Hannah Turns Into Don Draper
Lindsay Zoladz: Professor Horvath stares into the cerulean abyss of the sea. In the distance, we hear about a dozen wealthy female surfers chanting, “OMMMM.” She thought it would be so easy, to return exactly one year later to the site of her son Elijah Jr.’s conception, and to have bad, meaningless sex with another random surf instructor — and then write about the whole experience in a generation-defining “Modern Love” essay, which garners her a six-figure book deal that is immediately turned into a hit film, which, naturally, leads to an already-tenured position at the University of Iowa as well as a Kennedy Center Honor. But now that she’s here in the Hamptons, the essay is eluding her. In fact, all writing is eluding her. Why write at all? Is that the way to make one’s mark on the world these days, or are there other, more influential ways one can wield one’s creativity and effect social change? “OMMMM,” the women chant. As if beckoned by a siren song, Hannah joins them, taking a cross-legged seat on the sand. After a few moments, a subtle, serene smile spreads across her face. A bell rings.

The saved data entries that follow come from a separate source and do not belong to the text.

-- ==== Sys2Proof/Certificates/Slice0/Obligations.lean ====
section
/-! DEFINITION. The statements about the block: how it steps, what each command does and leaves unchanged, and what always
holds. Unless a docstring says otherwise, a clause holds in every state that meets its hypotheses, reachable or not. -/

open Sys2Proof
open Sys2Proof.Machine
open Sys2Proof.Claims

/-! ### The machine -/

/-- A step of the block runs the command at the front of the queue, with the rest of the queue waiting. -/
def Obligations.StepRunsTheFrontCommand : Prop :=
  ∀ (c : Instr) (rest : List Instr) (s : State), s.pending = c :: rest → step s = exec c { s with pending := rest }

/-- With no command waiting, one nanosecond of the TKI passes, which is the model's choice (notes/assumptions/1.md): uptime
grows by 1, device time by 1 + r ns in units of 2^-48 ns, nothing else changes but TK_HOLDOVER and, while a snapshot trigger
travels, the trail of what the registers show (notes/assumptions/114.md); in reset time stands. -/
def Obligations.IdleStepPassesTime : Prop :=
  (∀ s : State, s.pending = [] → Live s → ∃ t, step s = .next t ∧ t.time.uptime = s.time.uptime + 1 ∧
    (t.time.now : Int) = s.time.now + max 0 (2 ^ 48 + s.time.rate) ∧
    t = { s with regs := t.regs, time := { s.time with now := t.time.now, uptime := t.time.uptime },
                 snap := { s.snap with trail := t.snap.trail } } ∧
    (s.snap.taking = none → t.snap.trail = s.snap.trail) ∧
    (s.snap.taking.isSome = true → s.snap.trail.length < 200 → t.snap.trail = s.snap.trail ++ [s.shownRegs]) ∧ SameRegs s t [R.TK_HOLDOVER.addr 0 0]) ∧
  (∀ s : State, s.pending = [] → s.boot.held = true → step s = .next s)

/-- Every command answers a next state in every state: none faults and none is refused. While the device is held in reset it changes
nothing, or it is an event of the supplies, of the reset inputs, of the field die's supply or of the field link, or it changes the
field die alone, with its copies of the critical words.
Where the spec leaves a reading open it follows the model's choices of notes/assumptions 5. -/
def Obligations.NoCommandStops : Prop :=
  (∀ (i : Instr) (s : State), ∃ t, exec i s = .next t) ∧
  (∀ (i : Instr) (s : State), s.boot.held = true →
    (exec i s = .next s) ∨
    i ∈ [.powerOnReset, .railFault, .rstNAssert, .refclkStop, .thermalTrip, .fieldPowerUp, .fieldPowerDown] ∨
    (∃ x, i = .resetRelease x ∨ i = .resetHoldEnd x ∨ i = .thermalRelease x) ∨
    (∃ e, i = .fieldUpFrameRx e ∨ i = .fieldDownFrameRx e) ∨ (∃ b, i = .fieldLinkDown b ∨ i = .fieldResend b) ∨
    (∃ t, exec i s = .next t ∧ t = { s with die := t.die, copies := t.copies }))

/-- The state at reset is sound. -/
def Obligations.ResetIsSound : Prop := Sound State.reset

/-- Every step keeps a sound state sound: the register file and the memories keep their canonical form, and no queue of the
host link outgrows its bound. -/
def Obligations.EveryStepKeepsSound : Prop := ∀ s t : State, Sound s → step s = .next t → Sound t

Cut to: the Kendall Jenner Pepsi ad.
Hannah Stays Hannah Forever
Amanda Dobbins: A brief summary of my Season 6 Girls opinions: friend breakups are natural; the pregnancy makes no sense for the character; the instajob and the move are delusional plot developments; and I do not recognize Hannah as we have come to know her. So I hope my colleague Juliet Litman is right, and that the last two episodes turn out to be a dream, or at least are undone in some way — and that Hannah winds up back in Brooklyn, with a boring day job and a frosty-at-best relationship to her former friends. (And a baby, I guess?) Girls has never been the most self-aware show, but it excels at specific moments of jarring realization: that you’re with the wrong person; that you don’t know what you’re talking about; that you’re still too young for all this. Maybe a happy ending would be Hannah “figuring it all out”; I think a more honest ending would be Hannah realizing she’s made a mess of things, and getting ready to try again. I guess what I’m saying is that I’d like Hannah Horvath to stay in her 20s, even if I couldn’t. They called it Girls for a reason.
Disclosure: HBO is an initial investor in The Ringer.